The European economy should post lower inflation and better-than-expected growth this year, after avoiding a recession this winter despite the war in Ukraine, the European Commission announced Monday. The European executive has announced that it is revising its growth forecast for the euro zone in 2023 upwards to 0.9% (+0.6 points) and estimates that it should “narrowly avoid” a recession this winter.
The same trend for the EU as a whole, whose growth is now announced at 0.8% (+0.5 points). These figures mark a sharp slowdown from the 3.5% growth recorded last year in both the EU and the Eurozone.
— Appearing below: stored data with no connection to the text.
-- ==== Sys2Proof/Laws/Issue.lean ====
section
/-! SUPPORT. What the issue of an instruction does: the end of an instruction only moves the flow of control on, and one law for each way
of issuing (Machine/Operands.lean, Machine/Mem.lean). -/

set_option Elab.async false

namespace Sys2Proof.Machine
open Sys2Proof.Safety

theorem stillThread_default : stillThread {} = {} := rfl
theorem stillThread_goto {t : Thread} (pc : DWord) (cyc : Nat) (h : t.status = .issuing ∨ t.status = .ready ∨ ∃ f, t.status = .waiting (.killf f)) :
    stillThread (t.goto pc cyc) = stillThread t := by
  rcases h with h | h | ⟨f, h⟩ <;> simp [stillThread, Thread.goto, h]
theorem lset_map {α β : Type} (f : α → β) (l : List α) (n : Nat) (v : α) : (lset l n v).map f = lset (l.map f) n (f v) := by
  induction l generalizing n with
  | nil => rfl
  | cons x r ih => cases n <;> simp [lset, ih]
theorem lget_map {α β : Type} (f : α → β) (l : List α) (n : Nat) : lget (l.map f) n = (lget l n).map f := by
  induction l generalizing n with
  | nil => rfl
  | cons x r ih => cases n <;> simp [lget, ih]
theorem lset_self {α : Type} (l : List α) (n : Nat) (v : α) (h : lget l n = some v) : lset l n v = l := by
  induction l generalizing n with
  | nil => rfl
  | cons x r ih => cases n <;> grind [lset, lget]
theorem lset_none {α : Type} (l : List α) (n : Nat) (v : α) (h : lget l n = none) : lset l n v = l := by
  induction l generalizing n with
  | nil => rfl
  | cons x r ih => cases n <;> grind [lset, lget]
/-- A change of a thread that keeps its still part keeps the block's. -/
theorem stillBlock_modThread (k : Block) (tl : Nat) (f : Thread → Thread) (h : stillThread (f (k.thread tl)) = stillThread (k.thread tl)) :
    stillBlock (k.modThread tl f) = stillBlock k := by
  simp only [stillBlock, Block.modThread, lset_map, h]
  congr 1
  cases e : lget k.threads tl with
  | none => exact lset_none _ _ _ (by rw [lget_map, e]; rfl)
  | some t => exact lset_self _ _ _ (by rw [lget_map, e]; simp [Block.thread, e])
theorem map_bmod_of_same {β : Type} (st : Block → β) (b : Nat) (f : Block → Block) (l : List Block) (k : Block)
    (hk : l.find? (fun x => x.id == b) = some k) (h : st (f k) = st k) : (bmod b f l).map st = l.map st := by
  induction l with
  | nil => rfl
  | cons a r ih =>
    grind [bmod]
theorem bmod_none (b : Nat) (f : Block → Block) (l : List Block) (h : l.find? (fun x => x.id == b) = none) : bmod b f l = l := by
  induction l with
  | nil => rfl
  | cons a r ih => grind [bmod]
/-- A change of the first block b that keeps its still part keeps the state's. -/
theorem still_modBlock (s : State) (b : Nat) (f : Block → Block) (h : ∀ k, s.block b = some k → stillBlock (f k) = stillBlock k) :
    still (s.modBlock b f) = still s := by
  have e : (bmod b f s.blocks).map stillBlock = s.blocks.map stillBlock := by
    cases hk : s.block b with
    | none => rw [bmod_none b f _ hk]
    | some k => exact map_bmod_of_same stillBlock b f s.blocks k hk (h k hk)
  simp only [still, State.modBlock]
  rw [e]
theorem still_modThread (s : State) (b tl : Nat) (f : Thread → Thread)
    (h : stillThread (f (s.thread b tl)) = stillThread (s.thread b tl)) : still (s.modThread b tl f) = still s := by
  refine still_modBlock s b _ fun k hk => stillBlock_modThread k tl f ?_
  rwa [State.thread_of_block hk] at h
@[simp] theorem still_useFree (s : State) : still s.useFree = still s := rfl
theorem still_opens (s : State) (o : List Open) : still { s with opens := o } = still s := rfl
/-- Waking the KILLFs of a block is flow of control. -/
theorem still_killWake (s : State) (b : Nat) : still (s.killWake b) = still s := by
  refine still_modBlock s b _ fun k _ => ?_
  simp only [stillBlock, List.map_map]
  congr 1
  refine List.map_congr_left fun t _ => ?_
  simp only [Function.comp]
  split
  · split
    · rfl
    · exact stillThread_goto _ _ (.inr (.inr ⟨_, ‹_›⟩))
  · rfl
/-- The threads of a group at the end of its clause, none of them to be ended, only move on. -/
theorem still_endClause (s : State) (g : Group) (l : List (Nat × Nat))
    (h : ∀ p ∈ l, ((s.thread g.blk p.2).status = .issuing ∨ (s.thread g.blk p.2).status = .ready) ∧ (s.thread g.blk p.2).kill = false) :
    still (endClause s g l) = still s := by
  unfold endClause
  induction l generalizing s with
  | nil => rfl
  | cons p r ih =>
    rw [List.foldl_cons]
    have hp := h p (by simp)
    simp only [hp.2]
    refine (ih _ ?_).trans (still_modThread s _ _ _ (stillThread_goto _ _ (by grind)))
    intro q hq
    have hq := h q (by simp [hq])
    by_cases e : q.2 = p.2
    · rw [e]
      cases hk : s.block g.blk with
      | none => simp [State.thread, State.block_modThread_same, hk]
      | some k =>
        by_cases hl : p.2 < k.threads.length
        · simp only [Bool.false_eq_true, if_false]
          rw [State.thread_modThread_same _ hk hl]
          have := hp.2
          rw [State.thread_of_block hk] at this
          exact ⟨.inr rfl, this⟩
        · have hn : lget k.threads p.2 = none := by rw [lget_eq_getElem?]; simp; omega
          simp only [Bool.false_eq_true, if_false]
          have e2 : (s.modThread g.blk p.2 fun t => t.goto t.pc (s.quad k.core).cyc).thread g.blk p.2 = s.thread g.blk p.2 := by
            rw [State.thread, State.block_modThread_same, hk, State.thread_of_block hk]
            simp [Block.thread, Block.modThread, lset_none _ _ _ hn]
          rw [e2]; exact hp
    · simp only [Bool.false_eq_true, if_false]
      rw [State.thread_modThread_other _ _ _ _ _ _ (.inr e)]
      exact hq
theorem splitGroup_nil (s : State) (g : Group) : splitGroup s g [] = s := by
  simp only [splitGroup, nub, List.filterMap_nil, List.map_nil, List.foldl_nil, List.drop_nil, ite_self]
/-- An instruction that stops no thread only moves its group on. -/
theorem still_finishInstr (s : State) (g : Group) (h : ∀ p ∈ g.lanes, (s.thread g.blk p.2).status = .issuing → (s.thread g.blk p.2).kill = false) :
    still (finishInstr s g []) = still s := by
  unfold finishInstr
  simp only [splitGroup_nil, List.foldl_nil]
  split
  · split
    · split
      · rfl
      · split
        · rw [still_killWake, still_opens]
          refine (still_endClause _ _ _ ?_).trans (still_useFree s)
          intro p hp
          have h1 : (s.useFree.thread g.blk p.2).status.isIssuing = true := (List.mem_filter.mp hp).2
          have h2 : (s.thread g.blk p.2).status = .issuing := by
            have : (s.thread g.blk p.2).status.isIssuing = true := h1
            revert this
            cases (s.thread g.blk p.2).status <;> simp [TStatus.isIssuing]
          exact ⟨.inl h2, h p (List.mem_filter.mp hp).1 h2⟩
        · rfl
    · rfl
  · rfl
But the economy is withstanding the consequences of the war in Ukraine better than expected. “Despite exceptional shocks”, the European economy avoided a contraction of Gross Domestic Product (GDP) in the last quarter of 2022.
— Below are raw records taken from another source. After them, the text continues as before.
/-! ### Bias flips -/

/-- The demands of R89 on a page: the lines that its records' releasers owe are written back. -/
def State.flipDemands (s : State) (host : Bool) (fr n : Nat) : State :=
  (s.sync.filter fun p => host && onFrames fr n p.1 && p.2.sv && !p.2.fl).foldl (fun s p =>
    let c : CoreRef := ⟨p.2.rdie.toNat, p.2.rcore.toNat⟩
    (s.linesOf c fun _ d => genWithin (s.core c).gen p.2.rgen d.gen).foldl (fun s l => s.arriveWb l.1 l.2) s) s
/-- With them, a page that the host takes: its dirty lines are written back. -/
def State.flipWritten (s : State) (host : Bool) (fr n : Nat) : State :=
  if host then ((s.flipDemands host fr n).wbFrames fr n).2 else s.flipDemands host fr n
/-- What a core keeps when a page has flipped. -/
def Core.flipped (host : Bool) (fr n : Nat) (k : Core) : Core :=
  { k with
    tlb := k.tlb.filter fun (e : TlbEntry) => !(e.page < fr + n && decide (fr < e.page + e.pages))
    dirty := if host then k.dirty
      else k.dirty.map fun (d : Nat × DirtyLine) => if onFrames fr n d.1 then (d.1, { d.2 with hostBias := false }) else d }
/-- The end of a bias flip, but for its result. -/
def State.flipEnd (s : State) (host : Bool) (fr n : Nat) : State :=
  let u := (s.flipWritten host fr n).dropCopies fun g _ => onFrames fr n g
  { u with
    sync := if host then u.sync.filter fun p => !onFrames fr n p.1 else u.sync
    tlb2 := tmap (List.filter fun (e : TlbEntry) => !(e.page < fr + n && decide (fr < e.page + e.pages))) u.tlb2
    cores := tmap (Core.flipped host fr n) u.cores
    moving := u.moving.filter (· != (fr, n)) }
theorem execBiasflipComplete_eq {s : State} {n fr m : Nat} {c : VcPending} {va : DWord} {host : Bool} (h : VcFound s n c)
    (hc : c.cmd = .bias va host true fr m) : exec (.biasflipComplete n) s =
    if s.pendingOn fr m || s.flipDemanded fr m then .next s
    else if host && !(s.farOwed fr m).isEmpty then .next ((s.farOwed fr m).foldl (fun s p => s.demandFor (.flip p.1 p.2) p.1) s)
    else .next ((s.flipEnd host fr m).landVc c 0 (if host then (s.wbFrames fr m).1.length else 0)) := by
  simp only [exec, execBiasflipComplete, show s.vcCmds.find? (fun c => c.id == n) = some c from h, hc]
  rfl

theorem tget_filter_none {α : Type} {t : Tbl α} {f : Nat × α → Bool} {k : Nat} (h : ∀ v, f (k, v) = false) : tget (t.filter f) k = none := by
  cases ht : tget (t.filter f) k with
  | none => rfl
  | some v => exact absurd (List.mem_filter.mp (mem_of_tget ht)).2 (by simp [h v])
theorem onFrames_iff {fr n g : Nat} : onFrames fr n g = true ↔ fr ≤ g / 32 ∧ g / 32 < fr + n := by
  simp [onFrames]
theorem State.wbFrames_clean (s : State) {fr n g : Nat} (h : onFrames fr n g = true) : cleanEverywhere (s.wbFrames fr n).2 g := fun c => by
  cases hd : lineOf s c g with
  | none => exact (arrivals_sheds (fun p : Nat × Nat => (coreOfKey p.1, p.2)) _ s).line hd
  | some d =>
    rw [← lineOf_of_key (coreKey_coreOfKey (coreKey c))]
    refine arrivals_line (fun p : Nat × Nat => (coreOfKey p.1, p.2)) _ s (a := (coreKey c, g)) ?_
    unfold lineOf State.core at hd
    cases hk : tget s.cores (coreKey c) with
    | none => simp [hk] at hd
    | some k =>
      rw [hk] at hd
      exact List.mem_flatten.mpr ⟨_, List.mem_map.mpr ⟨_, mem_of_tget hk, rfl⟩,
        List.mem_map.mpr ⟨(g, d), List.mem_filter.mpr ⟨mem_of_tget hd, h⟩, rfl⟩⟩
section
variable (s : State) (fr m : Nat)
/-- A flip to the device writes nothing back. -/
theorem State.flipWritten_device : s.flipWritten false fr m = s := by
  simp only [State.flipWritten, State.flipDemands, Bool.false_and, Bool.false_eq_true, if_false, List.filter_false, List.foldl_nil]
variable (host : Bool)
theorem State.flipEnd_core (c : CoreRef) : (s.flipEnd host fr m).core c =
    Core.flipped host fr m { (s.flipWritten host fr m).core c with
      copies := ((s.flipWritten host fr m).core c).copies.filter fun x => !onFrames fr m x.1 } := by
  have flippedNone : Core.flipped host fr m {} = {} := by
    cases host <;> rfl
  rw [State.core_tmap (s := (s.flipWritten host fr m).dropCopies fun g _ => onFrames fr m g) rfl flippedNone]
  exact congrArg _ (State.core_tmap (f := fun k : Core => { k with copies := k.copies.filter fun x => !onFrames fr m x.1 }) rfl rfl c)
theorem State.flipEnd_uncached {g : Nat} (h : onFrames fr m g = true) : uncached (s.flipEnd host fr m) g := fun c => by
  rw [State.flipEnd_core]
  exact tget_filter_none fun v => by simp [h]
theorem State.flipEnd_clean {g : Nat} (h : onFrames fr m g = true) : cleanEverywhere (s.flipEnd true fr m) g := fun c => by
  rw [lineOf, State.flipEnd_core]
  exact State.wbFrames_clean _ h c
theorem State.flipEnd_srec {g : Nat} (h : onFrames fr m g = true) : (s.flipEnd true fr m).srec g = {} :=
  congrArg (Option.getD · ({} : SyncRec)) (tget_filter_none fun v => by simp [h])
theorem State.flipEnd_tlb (c : CoreRef) : ∀ b ∈ ((s.flipEnd host fr m).core c).tlb, ¬(b.page < fr + m ∧ fr < b.page + b.pages) := by
  rintro b hb ⟨hl, hh⟩
  rw [State.flipEnd_core] at hb
  have := (List.mem_filter.mp hb).2
  simp [hl, hh] at this
theorem State.flipEnd_moving : (fr, m) ∉ (s.flipEnd host fr m).moving := fun h => by
  simpa using (List.mem_filter.mp h).2
theorem State.flipEnd_device : (s.flipEnd false fr m).mem = s.mem ∧ (s.flipEnd false fr m).sync = s.sync := by
  unfold State.flipEnd
  rw [State.flipWritten_device]
  exact ⟨rfl, rfl⟩
end

/-! ### The events -/

/-- A page of an open window's old map, lowest first (R455). -/
theorem execPageMoveSweepStep_eq {s : State} {x i : Nat} {c : VcPending} {page : Nat × Nat} {rest : List (Nat × Nat)}
    (h : s.vcCmds.find? (fun c => c.ctx == x && c.window && (match c.cmd with
      | .resize j _ _ => j == i
      | .move j _ _ => j == i
      | _ => false)) = some c) (hl : c.left = page :: rest) : exec (.pageMoveSweepStep x i page.1) s =
    if page ∉ s.moving then if s.movingFrame page.1 then .next s else .next { s with moving := s.moving ++ [page] }
    else if s.pendingOn page.1 page.2 then .next s
    else .next (({ s.moveLines x i page with moving := s.moving.filter (· != page) } : State).setCmd { c with left := rest }) := by
  show execPageMoveSweepStep x i page.1 s = _
  unfold execPageMoveSweepStep
  split
  next hn => cases h.symm.trans hn
  next d hd =>
    obtain rfl : c = d := Option.some.inj (h.symm.trans hd)
    simp only [hl, bne_self_eq_false, Bool.false_eq_true, if_false, Bool.not_eq_true', List.contains_eq_mem, decide_eq_false_iff_not]
    rfl
/-- A bias flip that has not begun (R462). -/
theorem State.vcStep_bias {s : State} {c : VcPending} {va : DWord} {host : Bool} {fr m : Nat} {x : Ctx} {e : TlbEntry}
    (hc : c.cmd = .bias va host false fr m) (hx : s.ctx c.ctx = some x)
    (he : walkFrom s.mem c.ctx (va.toNat % 2 ^ 56) 4 x.ptroot = .ok e) : s.vcStep c =
    if e.hb != host || (!host && (bit (e.frame * 4096) 50 && !bit (e.frame * 4096) 51)) then s.landVc c 5 0
    else if s.movingFrame e.frame then s.setCmd { c with cmd := .bias va host false fr m }
    else ({ s with moving := s.moving ++ [(e.frame - e.vpn % e.pages, e.pages)] } : State).setCmd
      { c with cmd := .bias va host true (e.frame - e.vpn % e.pages) e.pages } := by
  simp only [State.vcStep, hc, hx, he, Bool.false_eq_true, if_false]
theorem State.vcStep_bias_refused {s : State} {c : VcPending} {va : DWord} {host : Bool} {fr m : Nat}
    (hc : c.cmd = .bias va host false fr m)
    (h : ∀ x, s.ctx c.ctx = some x → ∀ e, walkFrom s.mem c.ctx (va.toNat % 2 ^ 56) 4 x.ptroot ≠ .ok e) : s.vcStep c = s.landVc c 5 0 := by
  cases hx : s.ctx c.ctx with
  | none => simp only [State.vcStep, hc, hx, Bool.false_eq_true, if_false]
  | some x =>
    cases hw : walkFrom s.mem c.ctx (va.toNat % 2 ^ 56) 4 x.ptroot with
    | ok e => exact absurd hw (h x hx e)
    | bad cause => simp only [State.vcStep, hc, hx, hw, Bool.false_eq_true, if_false]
Inflation lower than expected
The European Commission has also lowered its inflation forecast for the euro zone in 2023 to 5.6% (-0.5 points) and estimates that the peak has already been exceeded thanks to the slowdown in energy prices. Brussels expects a slightly higher figure for the EU as a whole with a rise in consumer prices of 6.4% in 2023, 0.6 points below what was expected so far. Inflation has fallen for three consecutive months, after reaching a record high of 10.6% in October, which “suggests that the peak is behind us,” stressed the European executive.
However, “the headwinds remain strong,” warns Brussels. Homes and businesses continue to face high energy prices. Monetary policy should remain “tighter” as inflationary pressures persist, which should “weigh on business activity and drag on investment.” The European Commission also warned that uncertainty around the forecast was “high” amid ongoing geopolitical tensions.